Deputy Imam of Lal Masjid
- In office October 2007 – October 2011
- Preceded by: Abdul Aziz Ghazi (as Imam)
- Succeeded by: Vacant
- In office January 2015 – February 2020
- Succeeded by: Vacant

Personal life
- Born: Rajanpur, Punjab, Pakistan
- Occupation: Imam

Religious life
- Religion: Islam
- Denomination: Sunni
- Jurisprudence: Hanfi
- Movement: Deobandi

= Amir Siddique =

Sunni Imam

Mawlānā Amir Siddique (Note: عامر صدیق) is a Pakistani Islamic scholar who served as the Deputy Imam of Islamabad's Lal Masjid (Red Mosque) from 2007 to 2011 and again from 2014 to 2020.

== Biography ==
Before his appointment as Deputy Imam in 2007, Siddique served as a khatib at the Pakistan Mineral Development Corporation in Islamabad.

In October 2007, he was appointed Deputy Imam of Lal Masjid, following the Siege of Lal Masjid.

In May 2009, Siddique was named on the List of people banned from entering the United Kingdom. The reason for the ban is that he is "Considered to be engaging in unacceptable behavior by fomenting terrorist violence in furtherance of particular beliefs."

In 2011, he was removed from his post by Mawlānā Abdul Aziz after leading a ten-member delegation to Iran at the invitation of the Iranian Ministry of Foreign Affairs. The visit, which included a trip to the mausoleum of Ruhollah Khomeini, was cited as the reason for his dismissal.

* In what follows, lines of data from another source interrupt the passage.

-- ==== Sys2Proof/Machine/State.lean ====
section
/-!
DEFINITION. Machine/State.lean: every piece of state the spec gives the VX4, block by block, and the state after power-on reset.
INVENTORY.md lists each field with its rule and reset value. Fields that are the model's own say so.
-/
namespace Sys2Proof.Machine

/-- Why the machine stops with a fault: never. R6, R10, R15, R173 and R174 give every command an effect or a discard, so no
command ends a run; nothing raises a fault, and that is safe, since there is no stop to rely on. -/
inductive Fault
deriving DecidableEq, Repr

/-- Why the machine refuses a command. -/
inductive Refusal where
  /-- A command without a meaning, by its mnemonic: raised by no arm of `exec`, since every row has its meaning. Safe: a refusal gives no state. -/
  | notModelled (mnemonic : String)
deriving DecidableEq, Repr

/-! ### Exchange unit (chapter 1) -/

/-- What a kept cell serves as (R13). A parcel cell carries its channel and its reference count (R39). -/
inductive Role where
  | parcel (ch : LineNo) (refs : Nat)
  | sheet
  | spare
  | assembly (ch : LineNo)
  | markSheet
deriving DecidableEq, Repr

/-- A kept cell's entry in the keeping: its role and its clash flag (R12, R13). -/
structure Kept where
  role : Role
  clash : Bool
deriving DecidableEq, Repr

/-- Exchange memory: strictly rising (address, byte) pairs; an address not listed reads 00h (log 1). -/
abbrev Memory := List Host.Cell

/-- The exchange unit's state (R6, R13, R15, R17, R19). `keeping` lists the kept cells in rising order. -/
structure Exchange where
  posts : BitVec 8
  ready : BitVec 8
  keeping : List (Nat × Kept)
  spare : List CellNo
  reserve : Nat
  guard : Bool
  guardAddr : Half
deriving DecidableEq, Repr

/-- The bus's own state: the ATTNCTL enables (R184); `held`, whether RST# is held low (R186); and `readData`, the half-word that the last
read at an operation address returned (R6, log 9). -/
structure Bus where
  held : Bool
  enReady : Bool
  enGuard : Bool
  readData : Half
deriving DecidableEq, Repr

/-! ### Clock (chapter 3) -/

/-- The sample clock (R44, R45). `phase` counts the samples since the last point of the boundary grid, `boundaries` the frame
boundaries since RUNNING. The model's own: `boundarySc`, SC at the last boundary (R170); and `work`, the sample
periods that will pass before each next step of a running sweep (R46, log 5). -/
structure Clock where
  running : Bool
  sc : Word
  phase : Nat
  boundaries : Word
  boundarySc : Word
  work : List (List (Four Sample))
deriving DecidableEq, Repr

/-- The part's own events, each taken once at each instant at which it falls due (R8, R58, R81, R115, R117, R132, R163, R179). -/
inductive Event where
  | sweep
  | frame (ch : LineNo)
  | capture (ch : LineNo)
  | verdict (p : LineNo)
  | tick (p : LineNo)
  | scan (p : LineNo)
  | timer (p : LineNo)
  | markWriter
deriving DecidableEq, Repr

/-- Which events have fallen due and are not yet taken (the model's own form of the timers and the grid, log 3). -/
structure Due where
  sweep : Bool
  frame : Four Bool
  capture : Four Bool
  verdict : Four Bool
  tick : Four Bool
  scan : Four Bool
  timer : Four Bool
  markWriter : Bool
deriving DecidableEq, Repr

/-! ### Channels (chapters 2 to 5) -/

/-- The playout states (R21). -/
inductive ChanState where
  | closed
  | waiting
  | flowing
  | gap
deriving DecidableEq, Repr

/-- The two modes of a channel (R70). -/
inductive Mode where
  | speech
  | steady
deriving DecidableEq, Repr

/-- The three codings (chapter 6). -/
inductive Coding where
  | mu
  | a
  | lin16
deriving DecidableEq, Repr

/-- Whether a block carries audio for the first time or again (R28). -/
inductive Origin where
  | primary
  | redundant
deriving DecidableEq, Repr

/-- A playout entry (R21). -/
structure Entry where
  ts : Word
  cell : CellNo
  block : Nat
  coding : Coding
  origin : Origin
deriving DecidableEq, Repr

/-- The open parameters as R25 stores them. -/
structure OpenParams where
  coding : Coding
  packing : Nat
  redundancy : Nat
  minFrames : Nat
  maxFrames : Nat
  baseFrames : Nat
  steadyMargin : Nat
  steadyTrigger : Nat
  vadThreshold : Nat
  hangover : Nat
  playoutGain : Nat
  captureGain : Nat
  autoSteady : Bool
  muteDigits : Bool
  initSeq : Half
  initTs : Word
deriving DecidableEq, Repr

/-- The twelve counters in the order of R42's table. -/
inductive Counter where
  | played
  | concealed
  | filled
  | lateBlocks
  | earlyBlocks
  | duplicateBlocks
  | recoveredBlocks
  | realignedBlocks
  | trimmedFrames
  | resyncs
  | parcelsSent
  | starvedPeriods
deriving DecidableEq, Repr

/-- The channel record (R21). `counters` holds the twelve counters in R42's order. -/
structure Channel where
  state : ChanState
  mode : Mode
  cursor : Word
  list : List Entry
  j16 : Nat
  prevTransit : Option Word
  target : Nat
  steady : Option Nat
  hold : Nat
  excess : Nat
  trim : Bool
  lateRun : Nat
  earlyRun : Nat
  conceal : Nat
  last : Frame
  params : OpenParams
  counters : List Half
  rollover : BitVec 12
deriving DecidableEq, Repr

/-- The capture states (R79). -/
inductive CapState where
  | closed
  | silent
  | sending
  | packing
deriving DecidableEq, Repr

/-- The capture record (R79). `history` is newest first. -/
structure Capture where
  state : CapState
  periodMode : Mode
  frames : Nat
  assembly : Option CellNo
  periodTs : Word
  periodQ : Nat
  spurt : Bool
  starving : Bool
  inactive : Nat
  nextSeq : Half
  tsCounter : Word
  history : List Frame
deriving DecidableEq, Repr

/-! ### Ports (chapter 7) -/

/-- The port states (R107). -/
inductive PortState where
  | down
  | idle
  | ringing
  | offhook
deriving DecidableEq, Repr

/-- The direction of the loop feed (R107). -/
inductive Polarity where
  | forward
  | reversed
deriving DecidableEq, Repr

/-- The four break values, in ms (R107). -/
structure BreakTiming where
  pulseMin : Nat
  flashMin : Nat
  hangupMin : Nat
  digitGap : Nat
deriving DecidableEq, Repr

/-- The port record (R107). `filtered` is true for off-hook; a count that is `none` is stopped. `played` is the frame of R128, empty
while there is none; `output` is the sample last sent (R127); `lineBuf` the samples delivered since the last boundary instant, newest
first, and `lineFrame` the samples of the 80 periods before it, earliest first (R81, R129). -/
structure Port where
  state : PortState
  polarity : Polarity
  filter : Nat
  ordered : BreakTiming
  timing : BreakTiming
  filtered : Bool
  differing : Nat
  breakCount : Option Nat
  gapCount : Option Nat
  pulses : Nat
  played : Frame
  output : Sample
  lineBuf : List Sample
  lineFrame : Frame
deriving DecidableEq, Repr

/-! ### Ringing, identity and tones (chapters 8 and 9) -/

/-- A cadence run (R131): the record's flags and its eight durations as the record lists them (on 0, off 0, on 1, …), the position of
the current half in play order, and the segment count. -/
structure CadenceRun where
  once : Bool
  offFirst : Bool
  durations : List Nat
  pos : Nat
  count : Nat
deriving DecidableEq, Repr

/-- The sub-phases of a ringing port (R133). -/
inductive SubPhase where
  | none
  | burst
  | rest
  | waitGrant
  | ident
deriving DecidableEq, Repr

/-- The ring context (R133). `level` is the level of the drive wave, low outside BURST (R137). -/
structure Ring where
  sub : SubPhase
  run : Option CadenceRun
  freq : Nat
  drive : Nat
  level : Bool
  trip : Nat
  bursts : Nat
  waitStamp : Word
deriving DecidableEq, Repr

/-- The identity statuses (R133). -/
inductive IdentStatus where
  | none
  | pending
  | sending
  | tail
  | sent
deriving DecidableEq, Repr

/-- The identity context (R133). `hold` is the identity hold of the first rest (R150). -/
structure Ident where
  status : IdentStatus
  buffer : List Byte
  delay : Nat
  send : Nat
  tail : Nat
  sent : Nat
  phase : Half
  hold : Bool
deriving DecidableEq, Repr

/-- The arbiter of the ring supply (R133). -/
structure Arbiter where
  grantA : Option LineNo
  grantB : Option LineNo
  waitList : List LineNo
deriving DecidableEq, Repr

/-- The tone context (R155). `half` is true in an on-half. -/
structure Tone where
  running : Bool
  index : Nat
  cadence : Nat
  f1 : Nat
  a1 : Nat
  f2 : Nat
  a2 : Nat
  inc1 : Nat
  inc2 : Nat
  ph1 : Half
  ph2 : Half
  run : Option CadenceRun
  half : Bool
deriving DecidableEq, Repr

/-- A tone run (R168). -/
structure ToneRun where
  count : Nat
  fired : Bool
deriving DecidableEq, Repr

/-- A far frame handed over (R165): the count of boundaries and SC at its boundary, whether it is the first since the channel was opened,
and its samples. -/
structure FarFrame where
  boundary : Word
  sc : Word
  afresh : Bool
  samples : Frame
deriving DecidableEq, Repr

/-- The verdict state of a port: the line debounce (R167), the four tone runs (R168), the last far frame's boundary count (R165), the
far frames handed and not yet taken (R165), and the tone triggers passed and not yet taken (R75, R168). `reopened` is true from an
opening of the paired channel to its next far frame, since a reopening breaks the far runs (R165, log 26). -/
structure Verdict where
  candidate : Option Nat
  candRun : Nat
  digitOn : Option Nat
  offRun : Nat
  onCount : Nat
  lineAnswer : ToneRun
  lineCalling : ToneRun
  farAnswer : ToneRun
  farCalling : ToneRun
  lastFar : Option Word
  reopened : Bool
  farFrames : List FarFrame
  triggers : List TriggerCause
deriving DecidableEq, Repr

/-! ### Mark writer (chapter 10) -/

/-- The kinds of mark (R180). -/
inductive MarkKind where
  | seized
  | cleared
  | flash
  | digitPulse
  | dialFault
  | answered
  | ringDone
  | identSent
  | identAborted
  | toneDone
  | digitOn
  | digitOff
  | answerTone
  | callingTone
  | modeSteady
  | modeSpeech
  | resync
  | starved
  | stampClash
  | marksLost
deriving DecidableEq, Repr

/-- A mark (R180): `line` is the port or channel number, or FFh. -/
structure Mark where
  kind : MarkKind
  line : Byte
  detail16 : Half
  time : Word
  detail32 : Word
deriving DecidableEq, Repr

/-- The mark writer's state (R175). -/
structure MarkWriter where
  sheet : Option CellNo
  count : Nat
  queue : List Mark
  lost : Nat
deriving DecidableEq, Repr

/-! ### The whole part -/

/-- The state of the VX4, and the queue of the commands that wait for it, first in first out. -/
structure State where
  clock : Clock
  due : Due
  mem : Memory
  ex : Exchange
  bus : Bus
  chan : Four Channel
  cap : Four Capture
  port : Four Port
  ring : Four Ring
  ident : Four Ident
  arb : Arbiter
  tone : Four Tone
  verdict : Four Verdict
  marks : MarkWriter
  pending : List Instr
deriving DecidableEq, Repr

/-! ### Reset values -/

/-- The exchange unit at either reset (R20). -/
def Exchange.reset : Exchange :=
  { posts := 0, ready := 0, keeping := [], spare := [], reserve := 1, guard := false, guardAddr := 0 }

/-- The bus with RST# high, after either reset (R184, R186; `readData` by log 9). -/
def Bus.reset : Bus := { held := false, enReady := false, enGuard := false, readData := 0 }

/-- The clock at either reset: HALTED, SC 0 (R44, R183; the grid's fields by log 7). -/
def Clock.reset : Clock :=
  { running := false, sc := 0, phase := 0, boundaries := 0, boundarySc := 0, work := [] }

/-- No event is due: at either reset every timer is stopped (R20, R183; log 3). -/
def Due.reset : Due :=
  { sweep := false, frame := .all false, capture := .all false, verdict := .all false, tick := .all false,
    scan := .all false, timer := .all false, markWriter := false }

/-- The open parameters at either reset (R22, R25). -/
def OpenParams.reset : OpenParams :=
  { coding := .mu, packing := 1, redundancy := 0, minFrames := 2, maxFrames := 12, baseFrames := 2, steadyMargin := 0,
    steadyTrigger := 20, vadThreshold := 0, hangover := 0, playoutGain := 16, captureGain := 16, autoSteady := false,
    muteDigits := false, initSeq := 0, initTs := 0 }

/-- A channel record at either reset (R22, R78). -/
def Channel.reset : Channel :=
  { state := .closed, mode := .speech, cursor := 0, list := [], j16 := 0, prevTransit := none, target := 2, steady := none,
    hold := 0, excess := 0, trim := false, lateRun := 0, earlyRun := 0, conceal := 0, last := silence,
    params := OpenParams.reset, counters := List.replicate 12 0, rollover := 0 }

/-- A capture record at either reset (R80, R94; the period's own fields by log 7). -/
def Capture.reset : Capture :=
  { state := .closed, periodMode := .speech, frames := 0, assembly := none, periodTs := 0, periodQ := 0, spurt := false,
    starving := false, inactive := 0, nextSeq := 0, tsCounter := 0, history := [] }

/-- The break values at either reset (R108). -/
def BreakTiming.reset : BreakTiming := { pulseMin := 20, flashMin := 100, hangupMin := 800, digitGap := 300 }

/-- A port record at either reset (R108; the line samples by log 7). -/
def Port.reset : Port :=
  { state := .down, polarity := .forward, filter := 8, ordered := BreakTiming.reset, timing := BreakTiming.reset,
    filtered := false, differing := 0, breakCount := none, gapCount := none, pulses := 0, played := [], output := 0,
    lineBuf := [], lineFrame := [] }

/-- A ring context at either reset (R134; drive count and wait stamp by log 7). -/
def Ring.reset : Ring :=
  { sub := .none, run := none, freq := 24, drive := 0, level := false, trip := 0, bursts := 0, waitStamp := 0 }

/-- An identity context at either reset (R134; the counts by log 7). -/
def Ident.reset : Ident :=
  { status := .none, buffer := [], delay := 0, send := 0, tail := 0, sent := 0, phase := 0, hold := false }

/-- The arbiter at either reset (R134). -/
def Arbiter.reset : Arbiter := { grantA := none, grantB := none, waitList := [] }

/-- A tone context at either reset (R155). -/
def Tone.reset : Tone :=
  { running := false, index := 0, cadence := 0, f1 := 0, a1 := 0, f2 := 0, a2 := 0, inc1 := 0, inc2 := 0, ph1 := 0, ph2 := 0,
    run := none, half := false }

/-- A tone run that has counted nothing (R171). -/
def ToneRun.reset : ToneRun := { count := 0, fired := false }

/-- A port's verdict state at either reset (R171; the two queues by log 21, `reopened` by log 26). -/
def Verdict.reset : Verdict :=
  { candidate := none, candRun := 0, digitOn := none, offRun := 0, onCount := 0, lineAnswer := ToneRun.reset,
    lineCalling := ToneRun.reset, farAnswer := ToneRun.reset, farCalling := ToneRun.reset, lastFar := none, reopened := false,
    farFrames := [], triggers := [] }

/-- The mark writer at either reset (R175). -/
def MarkWriter.reset : MarkWriter := { sheet := none, count := 0, queue := [], lost := 0 }

/-- The part right after a power-on reset: every block at its power-on values, HALTED, nothing listed in memory (R186, log 1), and no
command waiting. -/
def State.reset : State :=
  { clock := Clock.reset, due := Due.reset, mem := [], ex := Exchange.reset, bus := Bus.reset, chan := .all Channel.reset,
    cap := .all Capture.reset, port := .all Port.reset, ring := .all Ring.reset, ident := .all Ident.reset,
    arb := Arbiter.reset, tone := .all Tone.reset, verdict := .all Verdict.reset, marks := MarkWriter.reset, pending := [] }

end Sys2Proof.Machine
end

In 2014, he resumed his post after his predecessor, Mawlānā Abdul Aziz, was placed under house arrest and restricted from leading prayers. Siddique, however, disputed this account, stating, "It is not correct that Maulana has been house arrested. He deliberately did not come to the mosque because of the current situation and tension in the city. He wants to normalize the situation and does not want to increase tension in the city.".

In 2015, police registered a case against him under the Amplifier Act for using a loudspeaker for a purpose other than the Islamic call to prayer, which was prohibited in the capital.

In 2016, he was arrested by the Islamabad Police and Rangers in a large-scale operation in Bhara Kahu that netted 54 suspects and a cache of unlicensed weapons. He was subsequently released after producing a valid license for a weapon found in his possession.

In 2020, he was reassigned to the Masjid-e-Shuhada in Aabpara and later to the Jamia Mosque Al-Kawthar in Blue Area of Islamabad.